NGDA also explored ways to provide access to their archives. Sweetkind-Singer admits that it is complicated, given the different file formats and differences in repositories. Still, she prefers diversity among the repositories to help reduce the risk of failure. "You want to have repositories around the U.S. that are built in different ways and that are not all the same," Sweetkind-Singer said. "The more you implement exactly the same technology the more potential points of failure you have."
This means that they must develop tools that can search across different archives, platforms and data types. She understands that it will take time to develop those tools. She said, "We're far away from that now but I think it's where people are moving."
Sweetkind-Singer makes a case for not sealing data off in dark archives. She said, "If we want our material to remain relevant and used, we need to make it available. Few people are willing to pay for putting something in a black box and preserving it. What they are interested in is access. What I want to help make happen is for the Stanford student 100 years from now to access the digital materials that I'm collecting as easily as they can walk to the library stacks and pull a book off the shelf today."

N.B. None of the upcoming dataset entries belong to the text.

-- ==== Sys2Proof/Proofs/LaneResults.lean ====
section
/-! SUPPORT. The cross-lane instructions (R369 to R375): shuffles, votes and the reductions without draws. -/

namespace Sys2Proof.Machine

open Sys2Proof.Claims


section

variable {i : Instr} {s : State} {c : Ctx} {u wide : Bool} {d a b : BitVec 8} (hs : c.single = false)
include hs

/-- An instruction refused to handlers that computes without draws yields its results outside single-lane mode. -/
theorem yields_of_compute {m : State → Ctx → Done} {ops : List Opnd} {g : Ctx → Nat → List Nat → DWord} {h : Nat → DWord}
    (hx : exec i s = issue i false m s) (hi : Issues s c ops) (hm : m s c = vIssue true ops wide d (fun c => c.compute u 0 (g c)) s c)
    (hg : ∀ t, g c (source c u t) [] = h t) : Yields i s c wide d h := by
  refine yields_of_results hx hm rfl hi (fun h' => absurd h' (by simp [hs])) ?_
  simp only [Ctx.compute_zero, hg]

/-- A shuffle fetches each thread's source (R370). -/
theorem yields_of_vShuffle {src : Nat → Nat → Option Nat} (hx : exec i s = issue i false (vShuffle u d a b src) s)
    (hi : Issues s c [⟨.dst, etypeWide c.etype, d⟩, ⟨.src, etypeWide c.etype, a⟩, ⟨.src, false, b⟩]) :
    Yields i s c (etypeWide c.etype) d
      (fun t => c.fetchLane (etypeWide c.etype) a ((src (source c u t) (c.regs.read32 c.xi (source c u t) b).toNat).getD 64)) :=
  yields_of_compute (u := u) (g := fun c' t _ => c'.fetchLane (etypeWide c.etype) a ((src t (c'.regs.read32 c'.xi t b).toNat).getD 64))
    hs hx hi rfl (fun _ => rfl)

/-- A vote gives every thread its one value (R373). -/
theorem yields_of_vVote {f : Ctx → DWord} (hx : exec i s = issue i false (vVote u wide d a f) s)
    (hi : Issues s c [⟨.dst, wide, d⟩, ⟨.src, false, a⟩]) : Yields i s c wide d (fun _ => f c) :=
  yields_of_compute (m := vVote u wide d a f) (u := u) hs hx hi rfl (fun _ => rfl)

/-- A reduction that takes no draw gives the executing threads its elements (R374). -/
theorem yields_of_vReduce {run : Ctx → Nat → (Nat → List Nat) × Word} {h : Nat → DWord} (hx : exec i s = issue i false (vReduce u d a run) s)
    (hi : Issues s c (opsDA (etypeWide c.etype) d a)) (hexec : c.exec ≠ 0#64) (hseed : (run c c.etype).2 = c.seed)
    (hf : ∀ t, t ∈ threadsOf c.exec → packElems (etypeWidth c.etype) ((run c c.etype).1 (source c u t)) = h t) :
    Yields i s c (etypeWide c.etype) d h := by
  refine yields_of_results hx (by simp only [vReduce]; rfl) rfl hi (fun h' => absurd h' (by simp [hs])) ?_
  simp only [if_neg hexec, hseed, spread]
  exact congrArg (·, c.seed) (List.map_congr_left fun t ht => congrArg (Prod.mk t) (hf t ht))

end

/-- The prefixes of PSCAN without draws: each listed thread's sum, and the seed as it was. -/
theorem scanThreads_zero (mode : Word) (et : Nat) (xs : List (List Nat)) (ts : List Nat) (seed : Word) :
    scanThreads mode et 0 xs ts seed = (ts.map (fun t => (t, laneSumAll mode et [] (xs.take (t + 1)))), seed) := by
  induction ts with
  | nil => rfl
  | cons t ts ih => simp [scanThreads, drawsOf, ih]

/-- A thread finds its own entry in a list of threads with their values. -/
theorem find_map_pair {β : Type} (f : Nat → β) {t : Nat} {ts : List Nat} (h : t ∈ ts) :
    FMap.find (ts.map (fun t => (t, f t))) t = some (f t) := by
  induction ts with
  | nil => cases h
  | cons x xs ih =>
    by_cases hx : x = t
    · subst hx; simp [FMap.find]
    · simpa [FMap.find, hx] using ih ((List.mem_cons.1 h).resolve_left (Ne.symm hx))

/-- The butterfly of RSTEP without draws leaves the seed. -/
theorem rstepRound_zero_seed (mode : Word) (et j : Nat) (l : List Nat) (y : List (List Nat)) (seed : Word) :
    (rstepRound mode et 0 j l (y, seed)).2 = seed := by
  induction l generalizing y with
  | nil => rfl
  | cons t ts ih => exact ih _

theorem rstepAll_zero_seed (mode : Word) (et : Nat) (y : List (List Nat)) (seed : Word) : (rstepAll mode et 0 y seed).2 = seed := by
  have hrounds : ∀ (l : List Nat) (acc : List (List Nat) × Word),
      (l.foldl (fun acc j => rstepRound mode et 0 j (stepPairs j) acc) acc).2 = acc.2 := by
    intro l
    induction l with
    | nil => exact fun acc => rfl
    | cons j js ih => exact fun acc => (ih _).trans (rstepRound_zero_seed ..)
  exact hrounds _ _

end Sys2Proof.Machine

namespace Sys2Proof.Proofs

open Sys2Proof.Machine Sys2Proof.Claims

/-- Settles O9: the shuffles share `vShuffle`; each names its source thread, or 64 where there is none. -/
theorem shuffleResults : Obligations.ShuffleResults := by
  unfold Obligations.ShuffleResults
  intro s c u d a b hs
  refine ⟨fun hi => ⟨?shfl, ?shflx, ?shflup, ?shfldn⟩, fun hi => ?bcast⟩
  case shfl => exact yields_of_vShuffle (src := fun _ b => some b) hs rfl hi
  case shflx => exact yields_of_vShuffle (src := fun t b => some (t ^^^ b)) hs rfl hi
  case shflup =>
    have hyields := yields_of_vShuffle (i := .shflup u d a b) (src := fun t b => if t < b then none else some (t - b)) hs rfl hi
    simp only [apply_ite (fun o : Option Nat => o.getD 64), Option.getD_none, Option.getD_some] at hyields
    exact hyields
  case shfldn => exact yields_of_vShuffle (src := fun t b => some (t + b)) hs rfl hi
  case bcast =>
    have hx : exec (.bcast u d a) s = execBcast u d a s := rfl
    rw [execBcast] at hx
    exact yields_of_compute (u := u) (g := fun c' _ _ => c'.fetchLane (etypeWide c.etype) a
      (if etypeWide c.etype then (c'.regs.read64 c'.xi c'.lane d).toNat else (c'.regs.read32 c'.xi c'.lane d).toNat)) hs hx hi rfl fun t => rfl

/-- Settles O10: VANY, VALL and BLT share `vVote` over the threads of the active mask. -/
theorem voteResults : Obligations.VoteResults := by
  unfold Obligations.VoteResults
  intro s c u d a hs
  refine ⟨fun hi => ⟨⟨_, yields_of_vVote hs rfl hi, fun _ => ?vany⟩, ⟨_, yields_of_vVote hs rfl hi, fun _ => ?vall⟩⟩,
    fun hi => ⟨_, yields_of_vVote hs rfl hi, fun j hj => ?blt⟩, fun hi => ?elect⟩
  case vany =>
    have hany : (threadsOf c.mask).any (c.nonzero a) = true ↔ ∃ j < 64, c.mask.getLsbD j = true ∧ c.regs.read32 c.xi j a ≠ 0#32 := by
      simp [-BitVec.getLsbD_eq_getElem, mem_threadsOf, Ctx.nonzero, and_assoc]
    rw [← hany]
    cases (threadsOf c.mask).any (c.nonzero a) <;> simp [allOnes32]
  case vall =>
    have hall : (threadsOf c.mask).all (c.nonzero a) = true ↔ ∀ j < 64, c.mask.getLsbD j = true → c.regs.read32 c.xi j a ≠ 0#32 := by
      simp [-BitVec.getLsbD_eq_getElem, mem_threadsOf, Ctx.nonzero]
    rw [← hall]
    cases (threadsOf c.mask).all (c.nonzero a) <;> simp [allOnes32]
  case blt => rw [getLsbD_maskOf_filter _ _ hj]; simp [Ctx.nonzero]
  case elect => exact yields_of_compute (u := u) hs rfl hi rfl fun t => by simp only [allOnes32, Bool.and_eq_true, decide_eq_true_eq]

/-- Settles O11: the reductions share `vReduce`; without draws each sum is taken under the seed as it was. -/
theorem reductionResults : Obligations.ReductionResults := by
  unfold Obligations.ReductionResults
  intro s c u d a hs hi hexec hdraws
  refine ⟨?red, fun hu => ?pscan, fun hu => ?pscanUniform, ?rstep⟩
  case red =>
    refine yields_of_vReduce (u := u) hs rfl hi hexec ?_ fun t _ => ?_
    · simp only [hdraws, drawsOf, if_pos]
    · simp only [hdraws, drawsOf, if_pos]
  case pscan =>
    subst hu
    refine yields_of_vReduce (u := false) hs rfl hi hexec ?_ fun t ht => ?_
    · simp only [hdraws, scanThreads_zero]
    · simp only [hdraws, scanThreads_zero, source, Bool.false_eq_true, if_false, find_map_pair _ ht, Option.getD_some]
  case pscanUniform =>
    subst hu
    refine yields_of_vReduce (u := true) hs rfl hi hexec ?_ fun t _ => ?_
    · simp only [hdraws, scanThreads_zero]
    · simp only [hdraws, scanThreads_zero, source, if_true, find_map_pair _ (List.mem_singleton_self _), Option.getD_some]
  case rstep =>
    refine yields_of_vReduce (u := u) hs rfl hi hexec ?_ fun t _ => ?_
    · simp only [hdraws, rstepAll_zero_seed]
    · simp only [hdraws]

end Sys2Proof.Proofs
end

She sees geospatial librarianship as a flourishing field. Given the wide acceptance of geospatial-enabled technology, she thinks that consumers and researchers will increase their spatial awareness and expectations, and geospatial librarians should be prepared to help. Sweetkind-Singer said, "Map and geospatial librarians should be able to help people with software and data, help people create maps and analyze spatial data and consider to what uses people might want to put these resources."
There are important long-term considerations as well. "Preservation and long-term access to information is really about threat mitigation," she said, "What you're trying to do is lower the amount of threat to the loss of information in as many ways as you possibly can."
Sweetkind-Singer sees an immediate need for expanding geospatial data stewardship. She said, "It isn't that we're going into the digital world. That's simply where we are."